## WHAT IS NEEDED
Collect from the data below each line with "core".

## Dataset entries

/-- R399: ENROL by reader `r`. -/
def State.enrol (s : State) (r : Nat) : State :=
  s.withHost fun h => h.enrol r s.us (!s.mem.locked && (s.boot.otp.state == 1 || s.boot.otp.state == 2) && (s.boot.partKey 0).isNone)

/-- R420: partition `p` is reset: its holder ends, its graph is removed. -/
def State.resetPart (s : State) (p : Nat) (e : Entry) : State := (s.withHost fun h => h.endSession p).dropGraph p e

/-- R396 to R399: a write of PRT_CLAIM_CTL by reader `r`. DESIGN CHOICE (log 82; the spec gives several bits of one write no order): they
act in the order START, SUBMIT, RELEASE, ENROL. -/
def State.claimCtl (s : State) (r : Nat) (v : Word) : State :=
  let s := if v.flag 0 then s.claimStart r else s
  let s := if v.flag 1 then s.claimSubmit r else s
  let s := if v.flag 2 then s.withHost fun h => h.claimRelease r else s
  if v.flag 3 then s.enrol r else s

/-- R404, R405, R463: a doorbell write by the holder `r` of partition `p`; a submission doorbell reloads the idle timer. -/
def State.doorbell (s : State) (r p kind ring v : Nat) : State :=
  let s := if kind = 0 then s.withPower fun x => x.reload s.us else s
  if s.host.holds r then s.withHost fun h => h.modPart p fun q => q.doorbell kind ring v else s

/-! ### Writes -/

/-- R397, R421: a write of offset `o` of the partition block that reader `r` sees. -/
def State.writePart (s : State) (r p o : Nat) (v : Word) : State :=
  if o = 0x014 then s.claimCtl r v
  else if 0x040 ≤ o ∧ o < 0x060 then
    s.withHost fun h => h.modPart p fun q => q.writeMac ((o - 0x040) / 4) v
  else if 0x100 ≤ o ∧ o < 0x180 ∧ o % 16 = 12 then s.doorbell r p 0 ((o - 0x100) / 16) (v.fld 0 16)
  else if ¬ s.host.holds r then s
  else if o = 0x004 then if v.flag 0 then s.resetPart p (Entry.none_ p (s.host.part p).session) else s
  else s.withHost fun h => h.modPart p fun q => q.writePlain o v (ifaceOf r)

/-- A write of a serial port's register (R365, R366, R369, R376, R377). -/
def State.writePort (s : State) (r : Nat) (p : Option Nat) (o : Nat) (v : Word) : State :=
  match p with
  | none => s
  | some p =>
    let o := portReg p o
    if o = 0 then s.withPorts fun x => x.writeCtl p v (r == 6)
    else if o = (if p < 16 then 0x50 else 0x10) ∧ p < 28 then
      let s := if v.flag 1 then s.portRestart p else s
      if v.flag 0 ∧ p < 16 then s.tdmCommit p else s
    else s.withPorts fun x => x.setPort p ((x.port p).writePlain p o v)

...

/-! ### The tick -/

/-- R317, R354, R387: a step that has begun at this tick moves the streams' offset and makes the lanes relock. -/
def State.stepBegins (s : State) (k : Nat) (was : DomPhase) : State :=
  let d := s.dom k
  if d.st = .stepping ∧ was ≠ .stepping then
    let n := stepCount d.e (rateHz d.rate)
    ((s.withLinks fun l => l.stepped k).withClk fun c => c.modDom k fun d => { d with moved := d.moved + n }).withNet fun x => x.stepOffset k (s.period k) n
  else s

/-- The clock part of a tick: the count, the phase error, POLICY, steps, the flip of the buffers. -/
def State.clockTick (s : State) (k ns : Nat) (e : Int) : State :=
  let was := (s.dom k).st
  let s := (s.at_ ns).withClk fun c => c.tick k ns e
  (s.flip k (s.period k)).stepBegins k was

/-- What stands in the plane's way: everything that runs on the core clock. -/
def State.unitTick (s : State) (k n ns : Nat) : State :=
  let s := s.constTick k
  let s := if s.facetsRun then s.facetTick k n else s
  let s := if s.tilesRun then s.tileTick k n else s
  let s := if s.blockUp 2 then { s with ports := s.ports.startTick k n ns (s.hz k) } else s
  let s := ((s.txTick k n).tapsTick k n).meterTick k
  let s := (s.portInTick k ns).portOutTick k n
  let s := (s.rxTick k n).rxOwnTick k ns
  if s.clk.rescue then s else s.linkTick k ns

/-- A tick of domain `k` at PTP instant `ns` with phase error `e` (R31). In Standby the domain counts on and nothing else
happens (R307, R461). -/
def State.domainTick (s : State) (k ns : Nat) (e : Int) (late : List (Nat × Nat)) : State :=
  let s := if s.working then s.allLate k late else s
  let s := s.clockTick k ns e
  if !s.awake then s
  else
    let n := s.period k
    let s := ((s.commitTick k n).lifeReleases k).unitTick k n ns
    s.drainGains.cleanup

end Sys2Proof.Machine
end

--

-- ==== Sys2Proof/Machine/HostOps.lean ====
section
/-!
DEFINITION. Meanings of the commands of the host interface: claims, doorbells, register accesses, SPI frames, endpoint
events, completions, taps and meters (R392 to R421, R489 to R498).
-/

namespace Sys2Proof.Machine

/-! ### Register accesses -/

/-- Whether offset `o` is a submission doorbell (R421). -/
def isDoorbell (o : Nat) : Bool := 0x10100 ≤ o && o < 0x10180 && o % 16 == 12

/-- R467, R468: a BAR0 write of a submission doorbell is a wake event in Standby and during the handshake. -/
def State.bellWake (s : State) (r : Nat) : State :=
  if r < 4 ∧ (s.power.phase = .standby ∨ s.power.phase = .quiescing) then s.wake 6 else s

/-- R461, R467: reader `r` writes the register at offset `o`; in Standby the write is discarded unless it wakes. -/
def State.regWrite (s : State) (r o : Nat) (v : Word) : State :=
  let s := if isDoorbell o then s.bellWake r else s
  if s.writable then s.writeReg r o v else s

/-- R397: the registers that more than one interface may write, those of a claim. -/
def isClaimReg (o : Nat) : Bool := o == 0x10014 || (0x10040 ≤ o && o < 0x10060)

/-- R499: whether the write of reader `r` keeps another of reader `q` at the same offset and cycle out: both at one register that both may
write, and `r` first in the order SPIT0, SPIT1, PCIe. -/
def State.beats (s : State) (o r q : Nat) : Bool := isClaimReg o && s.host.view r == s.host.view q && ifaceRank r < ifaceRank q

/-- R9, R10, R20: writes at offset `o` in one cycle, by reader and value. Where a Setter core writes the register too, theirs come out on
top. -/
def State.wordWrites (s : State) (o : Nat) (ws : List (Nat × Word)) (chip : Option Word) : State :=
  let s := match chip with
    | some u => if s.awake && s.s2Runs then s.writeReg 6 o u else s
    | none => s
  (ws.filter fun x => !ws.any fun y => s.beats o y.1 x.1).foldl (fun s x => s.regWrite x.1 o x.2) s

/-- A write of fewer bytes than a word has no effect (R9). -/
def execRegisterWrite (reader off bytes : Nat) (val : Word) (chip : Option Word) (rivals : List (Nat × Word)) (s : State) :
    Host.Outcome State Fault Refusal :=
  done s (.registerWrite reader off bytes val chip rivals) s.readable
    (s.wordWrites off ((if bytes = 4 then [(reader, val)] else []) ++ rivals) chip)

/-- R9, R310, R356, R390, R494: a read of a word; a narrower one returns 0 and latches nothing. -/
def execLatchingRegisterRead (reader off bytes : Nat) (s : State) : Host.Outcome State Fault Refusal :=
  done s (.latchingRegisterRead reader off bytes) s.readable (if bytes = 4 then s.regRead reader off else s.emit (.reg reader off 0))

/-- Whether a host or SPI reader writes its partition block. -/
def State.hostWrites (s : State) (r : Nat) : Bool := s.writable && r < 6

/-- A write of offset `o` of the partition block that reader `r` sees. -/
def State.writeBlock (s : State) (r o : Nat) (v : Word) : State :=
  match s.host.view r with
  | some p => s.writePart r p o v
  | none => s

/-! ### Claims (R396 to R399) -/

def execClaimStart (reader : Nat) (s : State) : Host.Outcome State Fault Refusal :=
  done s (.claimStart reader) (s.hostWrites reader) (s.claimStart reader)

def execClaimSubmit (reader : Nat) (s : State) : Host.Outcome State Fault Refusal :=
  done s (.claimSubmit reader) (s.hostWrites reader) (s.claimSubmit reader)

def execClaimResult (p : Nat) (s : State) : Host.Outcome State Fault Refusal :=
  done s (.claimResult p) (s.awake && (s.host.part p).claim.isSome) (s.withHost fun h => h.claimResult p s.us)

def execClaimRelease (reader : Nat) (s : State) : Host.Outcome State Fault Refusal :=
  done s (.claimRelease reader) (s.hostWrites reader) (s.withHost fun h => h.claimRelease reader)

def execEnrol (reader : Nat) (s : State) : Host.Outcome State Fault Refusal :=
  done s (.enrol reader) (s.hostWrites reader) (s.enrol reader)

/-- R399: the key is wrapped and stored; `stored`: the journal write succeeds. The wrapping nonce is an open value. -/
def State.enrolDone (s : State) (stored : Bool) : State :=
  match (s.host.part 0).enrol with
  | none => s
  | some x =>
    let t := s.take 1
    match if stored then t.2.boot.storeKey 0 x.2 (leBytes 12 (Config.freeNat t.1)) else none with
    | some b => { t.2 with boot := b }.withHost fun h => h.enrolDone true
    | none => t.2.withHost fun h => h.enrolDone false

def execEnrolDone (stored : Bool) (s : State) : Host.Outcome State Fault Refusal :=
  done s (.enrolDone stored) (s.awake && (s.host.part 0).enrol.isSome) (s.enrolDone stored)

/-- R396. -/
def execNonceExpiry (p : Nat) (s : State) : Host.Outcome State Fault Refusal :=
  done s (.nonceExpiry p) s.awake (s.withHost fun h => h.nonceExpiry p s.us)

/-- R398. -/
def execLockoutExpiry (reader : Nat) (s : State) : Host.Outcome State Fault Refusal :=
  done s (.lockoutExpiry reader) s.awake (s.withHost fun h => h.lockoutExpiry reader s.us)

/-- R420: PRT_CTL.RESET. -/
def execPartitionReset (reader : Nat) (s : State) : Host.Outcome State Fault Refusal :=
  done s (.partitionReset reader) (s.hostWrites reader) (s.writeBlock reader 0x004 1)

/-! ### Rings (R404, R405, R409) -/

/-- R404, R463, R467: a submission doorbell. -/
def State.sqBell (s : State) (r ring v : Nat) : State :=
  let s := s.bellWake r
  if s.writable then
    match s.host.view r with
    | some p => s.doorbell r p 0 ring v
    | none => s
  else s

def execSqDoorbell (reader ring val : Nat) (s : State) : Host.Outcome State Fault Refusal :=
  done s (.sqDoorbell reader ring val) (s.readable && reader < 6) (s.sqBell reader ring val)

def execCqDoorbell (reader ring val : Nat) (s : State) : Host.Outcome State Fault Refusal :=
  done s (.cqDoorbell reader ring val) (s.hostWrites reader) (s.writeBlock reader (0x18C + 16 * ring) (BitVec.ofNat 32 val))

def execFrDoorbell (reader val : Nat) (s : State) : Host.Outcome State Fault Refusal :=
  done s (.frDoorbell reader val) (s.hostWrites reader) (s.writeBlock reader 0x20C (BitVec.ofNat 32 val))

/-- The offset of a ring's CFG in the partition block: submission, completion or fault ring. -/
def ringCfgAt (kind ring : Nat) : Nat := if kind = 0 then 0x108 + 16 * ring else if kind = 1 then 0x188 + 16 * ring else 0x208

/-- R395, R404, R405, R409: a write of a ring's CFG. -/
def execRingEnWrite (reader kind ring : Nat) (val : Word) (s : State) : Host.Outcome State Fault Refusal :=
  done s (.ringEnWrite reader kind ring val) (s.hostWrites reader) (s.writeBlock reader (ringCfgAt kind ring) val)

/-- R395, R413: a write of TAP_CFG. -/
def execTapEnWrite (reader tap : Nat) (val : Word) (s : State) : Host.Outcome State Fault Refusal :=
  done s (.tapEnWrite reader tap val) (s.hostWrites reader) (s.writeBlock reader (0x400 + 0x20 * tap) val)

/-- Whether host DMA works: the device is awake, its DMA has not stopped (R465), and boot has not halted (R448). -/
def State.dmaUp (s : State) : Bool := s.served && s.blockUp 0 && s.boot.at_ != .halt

## SOLUTION
/-- What stands in the plane's way: everything that runs on the core clock. -/
/-- R9, R10, R20: writes at offset `o` in one cycle, by reader and value. Where a Setter core writes the register too, theirs come out on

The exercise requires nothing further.